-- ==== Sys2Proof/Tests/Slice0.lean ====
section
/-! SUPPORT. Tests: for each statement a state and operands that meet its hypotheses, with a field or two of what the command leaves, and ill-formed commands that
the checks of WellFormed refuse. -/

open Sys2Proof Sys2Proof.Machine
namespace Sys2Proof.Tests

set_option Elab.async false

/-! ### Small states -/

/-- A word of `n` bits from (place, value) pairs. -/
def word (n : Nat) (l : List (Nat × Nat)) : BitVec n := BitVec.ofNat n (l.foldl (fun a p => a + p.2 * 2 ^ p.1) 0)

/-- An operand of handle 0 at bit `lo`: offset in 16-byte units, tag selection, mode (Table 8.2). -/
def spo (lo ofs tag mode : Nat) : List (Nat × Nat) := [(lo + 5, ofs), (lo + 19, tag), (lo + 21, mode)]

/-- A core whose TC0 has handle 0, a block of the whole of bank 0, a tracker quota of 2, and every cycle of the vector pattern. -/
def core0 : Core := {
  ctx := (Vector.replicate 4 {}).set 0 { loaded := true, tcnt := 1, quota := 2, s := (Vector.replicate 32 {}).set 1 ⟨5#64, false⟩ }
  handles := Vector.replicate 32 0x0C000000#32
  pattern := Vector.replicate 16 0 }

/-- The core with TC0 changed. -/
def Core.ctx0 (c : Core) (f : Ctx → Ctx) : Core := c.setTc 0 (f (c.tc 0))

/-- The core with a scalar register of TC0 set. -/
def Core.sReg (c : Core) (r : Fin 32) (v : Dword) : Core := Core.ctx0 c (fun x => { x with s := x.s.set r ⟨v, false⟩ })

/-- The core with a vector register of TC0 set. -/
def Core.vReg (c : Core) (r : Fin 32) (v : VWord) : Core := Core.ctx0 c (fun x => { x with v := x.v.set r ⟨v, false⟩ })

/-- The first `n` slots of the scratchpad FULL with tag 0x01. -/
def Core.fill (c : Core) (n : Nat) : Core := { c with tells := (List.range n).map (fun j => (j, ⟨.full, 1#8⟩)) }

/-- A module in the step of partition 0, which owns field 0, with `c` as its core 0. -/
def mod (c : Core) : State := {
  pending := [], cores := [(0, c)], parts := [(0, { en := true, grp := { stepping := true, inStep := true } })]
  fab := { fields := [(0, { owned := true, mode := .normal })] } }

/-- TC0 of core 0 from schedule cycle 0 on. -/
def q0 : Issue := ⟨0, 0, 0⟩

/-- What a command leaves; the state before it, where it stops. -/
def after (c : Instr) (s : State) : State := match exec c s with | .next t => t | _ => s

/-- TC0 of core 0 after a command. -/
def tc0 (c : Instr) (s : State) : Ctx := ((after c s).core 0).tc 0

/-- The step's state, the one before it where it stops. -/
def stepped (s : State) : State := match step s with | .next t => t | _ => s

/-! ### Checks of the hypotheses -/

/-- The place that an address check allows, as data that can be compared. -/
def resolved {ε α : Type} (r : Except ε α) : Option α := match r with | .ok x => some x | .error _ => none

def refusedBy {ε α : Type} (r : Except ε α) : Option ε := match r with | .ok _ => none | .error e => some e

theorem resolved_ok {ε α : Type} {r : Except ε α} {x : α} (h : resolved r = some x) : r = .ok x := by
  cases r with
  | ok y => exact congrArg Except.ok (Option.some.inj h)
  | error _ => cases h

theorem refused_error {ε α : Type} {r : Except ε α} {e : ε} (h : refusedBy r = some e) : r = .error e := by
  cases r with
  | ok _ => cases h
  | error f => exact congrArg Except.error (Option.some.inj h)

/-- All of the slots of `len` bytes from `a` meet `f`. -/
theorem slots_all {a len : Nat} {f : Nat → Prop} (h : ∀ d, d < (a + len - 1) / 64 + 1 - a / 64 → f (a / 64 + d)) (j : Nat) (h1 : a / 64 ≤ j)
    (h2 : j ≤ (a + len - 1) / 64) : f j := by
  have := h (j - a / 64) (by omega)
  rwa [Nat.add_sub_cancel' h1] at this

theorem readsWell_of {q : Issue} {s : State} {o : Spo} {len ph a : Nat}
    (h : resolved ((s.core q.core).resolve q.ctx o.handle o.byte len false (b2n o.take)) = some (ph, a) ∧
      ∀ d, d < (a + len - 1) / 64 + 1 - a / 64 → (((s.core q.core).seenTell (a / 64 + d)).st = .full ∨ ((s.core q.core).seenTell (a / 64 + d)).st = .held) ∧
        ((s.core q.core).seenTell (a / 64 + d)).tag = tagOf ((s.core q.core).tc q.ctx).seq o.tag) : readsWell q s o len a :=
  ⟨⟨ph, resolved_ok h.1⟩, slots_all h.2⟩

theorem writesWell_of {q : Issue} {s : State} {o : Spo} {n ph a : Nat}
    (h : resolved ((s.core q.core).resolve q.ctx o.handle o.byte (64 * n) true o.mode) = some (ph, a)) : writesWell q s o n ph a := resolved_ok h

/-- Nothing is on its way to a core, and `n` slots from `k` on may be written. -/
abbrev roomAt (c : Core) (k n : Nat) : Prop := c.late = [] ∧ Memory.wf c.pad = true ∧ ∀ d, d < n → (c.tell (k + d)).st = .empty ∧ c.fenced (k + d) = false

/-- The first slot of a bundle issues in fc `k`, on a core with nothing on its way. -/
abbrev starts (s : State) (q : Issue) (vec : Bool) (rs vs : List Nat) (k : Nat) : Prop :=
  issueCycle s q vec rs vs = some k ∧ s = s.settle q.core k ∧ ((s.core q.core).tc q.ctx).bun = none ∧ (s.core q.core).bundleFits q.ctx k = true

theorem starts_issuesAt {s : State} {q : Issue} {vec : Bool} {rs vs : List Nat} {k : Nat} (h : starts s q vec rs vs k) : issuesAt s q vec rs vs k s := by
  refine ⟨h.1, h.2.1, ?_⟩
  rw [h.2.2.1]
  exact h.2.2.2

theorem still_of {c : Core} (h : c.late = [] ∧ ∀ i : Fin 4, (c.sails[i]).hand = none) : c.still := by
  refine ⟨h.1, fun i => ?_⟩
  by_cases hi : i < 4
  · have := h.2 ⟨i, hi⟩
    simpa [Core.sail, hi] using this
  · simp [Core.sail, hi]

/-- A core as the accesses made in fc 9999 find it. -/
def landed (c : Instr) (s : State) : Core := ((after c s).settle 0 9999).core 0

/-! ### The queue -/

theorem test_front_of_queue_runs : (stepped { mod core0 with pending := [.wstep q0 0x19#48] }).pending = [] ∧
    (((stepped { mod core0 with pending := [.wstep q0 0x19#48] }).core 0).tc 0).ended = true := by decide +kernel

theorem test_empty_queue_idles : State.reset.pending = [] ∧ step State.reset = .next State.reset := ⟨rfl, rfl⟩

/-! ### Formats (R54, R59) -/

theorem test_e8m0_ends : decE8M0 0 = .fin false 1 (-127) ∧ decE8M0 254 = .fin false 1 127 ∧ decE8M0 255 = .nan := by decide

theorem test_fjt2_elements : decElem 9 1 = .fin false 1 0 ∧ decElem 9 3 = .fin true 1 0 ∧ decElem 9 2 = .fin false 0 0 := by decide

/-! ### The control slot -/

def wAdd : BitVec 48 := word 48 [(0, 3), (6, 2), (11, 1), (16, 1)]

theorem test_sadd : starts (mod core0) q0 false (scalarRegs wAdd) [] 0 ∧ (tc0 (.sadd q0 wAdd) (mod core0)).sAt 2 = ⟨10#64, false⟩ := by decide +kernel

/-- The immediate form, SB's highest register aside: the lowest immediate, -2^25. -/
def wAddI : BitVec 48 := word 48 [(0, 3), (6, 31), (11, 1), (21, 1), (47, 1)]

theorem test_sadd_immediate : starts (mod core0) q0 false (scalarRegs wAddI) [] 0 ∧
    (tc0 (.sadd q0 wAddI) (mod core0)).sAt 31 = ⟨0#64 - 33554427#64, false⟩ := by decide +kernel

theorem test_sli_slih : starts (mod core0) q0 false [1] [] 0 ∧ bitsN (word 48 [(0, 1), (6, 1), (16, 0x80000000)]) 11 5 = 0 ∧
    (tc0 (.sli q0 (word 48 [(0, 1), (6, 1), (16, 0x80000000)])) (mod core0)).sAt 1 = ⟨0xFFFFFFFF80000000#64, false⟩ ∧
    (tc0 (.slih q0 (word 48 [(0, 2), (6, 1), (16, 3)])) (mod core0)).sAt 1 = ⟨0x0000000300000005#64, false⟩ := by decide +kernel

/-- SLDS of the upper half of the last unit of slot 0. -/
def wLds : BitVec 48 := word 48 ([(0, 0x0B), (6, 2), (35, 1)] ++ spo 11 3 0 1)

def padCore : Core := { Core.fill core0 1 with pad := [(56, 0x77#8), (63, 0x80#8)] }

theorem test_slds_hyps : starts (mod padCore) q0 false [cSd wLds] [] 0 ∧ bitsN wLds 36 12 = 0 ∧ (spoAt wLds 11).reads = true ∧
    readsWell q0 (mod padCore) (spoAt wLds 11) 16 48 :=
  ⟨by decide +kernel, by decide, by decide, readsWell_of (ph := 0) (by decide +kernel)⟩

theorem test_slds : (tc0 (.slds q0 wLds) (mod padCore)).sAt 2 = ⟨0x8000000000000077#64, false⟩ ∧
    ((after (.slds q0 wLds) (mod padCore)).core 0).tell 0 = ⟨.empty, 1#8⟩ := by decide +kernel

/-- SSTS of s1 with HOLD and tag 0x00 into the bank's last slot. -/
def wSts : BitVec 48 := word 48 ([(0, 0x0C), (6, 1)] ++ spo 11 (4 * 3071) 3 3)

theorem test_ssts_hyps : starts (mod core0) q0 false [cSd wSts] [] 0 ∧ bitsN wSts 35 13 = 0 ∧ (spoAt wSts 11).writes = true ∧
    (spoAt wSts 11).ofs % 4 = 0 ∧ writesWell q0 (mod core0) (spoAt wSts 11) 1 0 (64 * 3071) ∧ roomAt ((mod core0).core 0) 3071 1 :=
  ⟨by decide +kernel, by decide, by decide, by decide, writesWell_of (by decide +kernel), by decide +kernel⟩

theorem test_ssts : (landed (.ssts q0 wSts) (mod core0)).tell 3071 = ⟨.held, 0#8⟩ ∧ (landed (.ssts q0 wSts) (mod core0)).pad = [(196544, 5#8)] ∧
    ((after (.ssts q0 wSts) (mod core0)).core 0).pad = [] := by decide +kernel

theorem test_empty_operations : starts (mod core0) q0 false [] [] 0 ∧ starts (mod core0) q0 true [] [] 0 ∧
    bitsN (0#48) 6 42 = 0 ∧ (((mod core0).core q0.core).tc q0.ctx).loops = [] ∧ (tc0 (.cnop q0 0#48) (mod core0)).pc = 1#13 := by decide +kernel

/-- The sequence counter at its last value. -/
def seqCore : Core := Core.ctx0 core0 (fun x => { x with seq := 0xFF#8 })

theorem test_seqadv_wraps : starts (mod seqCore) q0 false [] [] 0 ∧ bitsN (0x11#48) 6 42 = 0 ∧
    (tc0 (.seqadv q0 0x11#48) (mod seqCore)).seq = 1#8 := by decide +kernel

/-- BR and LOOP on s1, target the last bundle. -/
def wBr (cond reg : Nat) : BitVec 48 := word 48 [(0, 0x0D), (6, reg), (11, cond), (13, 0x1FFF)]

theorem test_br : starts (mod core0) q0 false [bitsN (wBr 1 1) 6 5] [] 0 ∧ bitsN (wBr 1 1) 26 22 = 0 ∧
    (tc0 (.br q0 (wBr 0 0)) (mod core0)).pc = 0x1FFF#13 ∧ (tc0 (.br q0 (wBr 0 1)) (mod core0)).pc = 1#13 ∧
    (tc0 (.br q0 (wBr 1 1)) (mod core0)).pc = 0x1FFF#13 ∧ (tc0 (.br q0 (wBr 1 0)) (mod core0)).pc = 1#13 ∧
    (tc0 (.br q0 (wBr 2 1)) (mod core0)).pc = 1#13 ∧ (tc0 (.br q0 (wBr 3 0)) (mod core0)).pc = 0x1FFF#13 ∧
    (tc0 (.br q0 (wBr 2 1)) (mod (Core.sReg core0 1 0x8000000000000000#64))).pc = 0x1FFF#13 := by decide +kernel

● ● ● ●

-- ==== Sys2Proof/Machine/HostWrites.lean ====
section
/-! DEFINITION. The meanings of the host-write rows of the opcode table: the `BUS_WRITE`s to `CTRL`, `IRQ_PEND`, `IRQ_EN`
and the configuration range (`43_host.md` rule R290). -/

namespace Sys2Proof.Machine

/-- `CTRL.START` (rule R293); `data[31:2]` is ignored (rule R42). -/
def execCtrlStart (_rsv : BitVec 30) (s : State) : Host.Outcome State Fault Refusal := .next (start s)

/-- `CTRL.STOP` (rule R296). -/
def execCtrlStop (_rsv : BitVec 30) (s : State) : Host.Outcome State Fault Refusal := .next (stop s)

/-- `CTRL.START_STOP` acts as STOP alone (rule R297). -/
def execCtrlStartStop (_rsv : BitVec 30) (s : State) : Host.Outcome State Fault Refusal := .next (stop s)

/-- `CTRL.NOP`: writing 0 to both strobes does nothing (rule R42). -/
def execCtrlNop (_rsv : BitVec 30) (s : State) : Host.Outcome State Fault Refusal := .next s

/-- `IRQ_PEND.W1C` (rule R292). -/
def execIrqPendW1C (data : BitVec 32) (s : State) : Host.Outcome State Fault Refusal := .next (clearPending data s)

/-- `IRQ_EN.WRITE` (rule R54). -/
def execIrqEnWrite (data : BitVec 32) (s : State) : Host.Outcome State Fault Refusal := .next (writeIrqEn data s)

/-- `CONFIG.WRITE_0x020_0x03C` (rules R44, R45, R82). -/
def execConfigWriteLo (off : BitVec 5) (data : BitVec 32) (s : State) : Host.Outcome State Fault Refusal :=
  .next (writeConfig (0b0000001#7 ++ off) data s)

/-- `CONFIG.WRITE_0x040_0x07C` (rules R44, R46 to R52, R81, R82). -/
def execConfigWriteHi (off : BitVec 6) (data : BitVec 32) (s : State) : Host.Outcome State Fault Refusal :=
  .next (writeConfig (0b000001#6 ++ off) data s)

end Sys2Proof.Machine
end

● ● ● ●

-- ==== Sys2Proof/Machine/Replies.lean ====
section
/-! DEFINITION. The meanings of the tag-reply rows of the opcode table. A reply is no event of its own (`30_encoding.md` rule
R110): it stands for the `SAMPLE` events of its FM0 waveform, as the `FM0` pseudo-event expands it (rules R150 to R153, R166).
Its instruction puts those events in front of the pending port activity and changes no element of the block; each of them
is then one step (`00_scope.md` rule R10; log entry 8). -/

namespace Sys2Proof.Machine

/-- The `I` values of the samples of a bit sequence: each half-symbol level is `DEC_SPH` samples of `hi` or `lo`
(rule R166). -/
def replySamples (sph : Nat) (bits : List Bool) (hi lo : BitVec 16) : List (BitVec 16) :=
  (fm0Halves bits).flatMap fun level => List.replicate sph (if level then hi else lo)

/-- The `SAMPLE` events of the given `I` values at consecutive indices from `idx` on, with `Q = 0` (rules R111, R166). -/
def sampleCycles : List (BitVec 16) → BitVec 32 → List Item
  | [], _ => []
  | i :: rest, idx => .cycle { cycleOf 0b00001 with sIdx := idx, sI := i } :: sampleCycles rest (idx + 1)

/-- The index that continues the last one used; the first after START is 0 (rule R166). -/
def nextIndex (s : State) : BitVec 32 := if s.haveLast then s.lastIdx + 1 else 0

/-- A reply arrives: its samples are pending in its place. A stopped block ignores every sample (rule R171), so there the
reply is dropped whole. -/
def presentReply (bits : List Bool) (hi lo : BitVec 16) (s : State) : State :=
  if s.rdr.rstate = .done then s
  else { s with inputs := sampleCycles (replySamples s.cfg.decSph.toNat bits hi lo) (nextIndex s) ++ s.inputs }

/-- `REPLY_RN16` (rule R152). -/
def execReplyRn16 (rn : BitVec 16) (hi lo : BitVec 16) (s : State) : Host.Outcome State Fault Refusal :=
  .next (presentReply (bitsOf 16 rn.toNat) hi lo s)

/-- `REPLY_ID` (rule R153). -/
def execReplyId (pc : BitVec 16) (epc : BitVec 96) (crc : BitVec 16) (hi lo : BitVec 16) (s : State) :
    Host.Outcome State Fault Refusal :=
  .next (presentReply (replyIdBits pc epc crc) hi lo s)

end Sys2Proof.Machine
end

● ● ● ●

Problem requirements: Return only the part of the records above that opens with the line containing "The queue -/" and closes with the line containing "theorem test_slds : (tc0", ends included.

Output for this task:
/-! ### The queue -/

theorem test_front_of_queue_runs : (stepped { mod core0 with pending := [.wstep q0 0x19#48] }).pending = [] ∧
    (((stepped { mod core0 with pending := [.wstep q0 0x19#48] }).core 0).tc 0).ended = true := by decide +kernel

theorem test_empty_queue_idles : State.reset.pending = [] ∧ step State.reset = .next State.reset := ⟨rfl, rfl⟩

/-! ### Formats (R54, R59) -/

theorem test_e8m0_ends : decE8M0 0 = .fin false 1 (-127) ∧ decE8M0 254 = .fin false 1 127 ∧ decE8M0 255 = .nan := by decide

theorem test_fjt2_elements : decElem 9 1 = .fin false 1 0 ∧ decElem 9 3 = .fin true 1 0 ∧ decElem 9 2 = .fin false 0 0 := by decide

/-! ### The control slot -/

def wAdd : BitVec 48 := word 48 [(0, 3), (6, 2), (11, 1), (16, 1)]

theorem test_sadd : starts (mod core0) q0 false (scalarRegs wAdd) [] 0 ∧ (tc0 (.sadd q0 wAdd) (mod core0)).sAt 2 = ⟨10#64, false⟩ := by decide +kernel

/-- The immediate form, SB's highest register aside: the lowest immediate, -2^25. -/
def wAddI : BitVec 48 := word 48 [(0, 3), (6, 31), (11, 1), (21, 1), (47, 1)]

theorem test_sadd_immediate : starts (mod core0) q0 false (scalarRegs wAddI) [] 0 ∧
    (tc0 (.sadd q0 wAddI) (mod core0)).sAt 31 = ⟨0#64 - 33554427#64, false⟩ := by decide +kernel

theorem test_sli_slih : starts (mod core0) q0 false [1] [] 0 ∧ bitsN (word 48 [(0, 1), (6, 1), (16, 0x80000000)]) 11 5 = 0 ∧
    (tc0 (.sli q0 (word 48 [(0, 1), (6, 1), (16, 0x80000000)])) (mod core0)).sAt 1 = ⟨0xFFFFFFFF80000000#64, false⟩ ∧
    (tc0 (.slih q0 (word 48 [(0, 2), (6, 1), (16, 3)])) (mod core0)).sAt 1 = ⟨0x0000000300000005#64, false⟩ := by decide +kernel

/-- SLDS of the upper half of the last unit of slot 0. -/
def wLds : BitVec 48 := word 48 ([(0, 0x0B), (6, 2), (35, 1)] ++ spo 11 3 0 1)

def padCore : Core := { Core.fill core0 1 with pad := [(56, 0x77#8), (63, 0x80#8)] }

theorem test_slds_hyps : starts (mod padCore) q0 false [cSd wLds] [] 0 ∧ bitsN wLds 36 12 = 0 ∧ (spoAt wLds 11).reads = true ∧
    readsWell q0 (mod padCore) (spoAt wLds 11) 16 48 :=
  ⟨by decide +kernel, by decide, by decide, readsWell_of (ph := 0) (by decide +kernel)⟩

theorem test_slds : (tc0 (.slds q0 wLds) (mod padCore)).sAt 2 = ⟨0x8000000000000077#64, false⟩ ∧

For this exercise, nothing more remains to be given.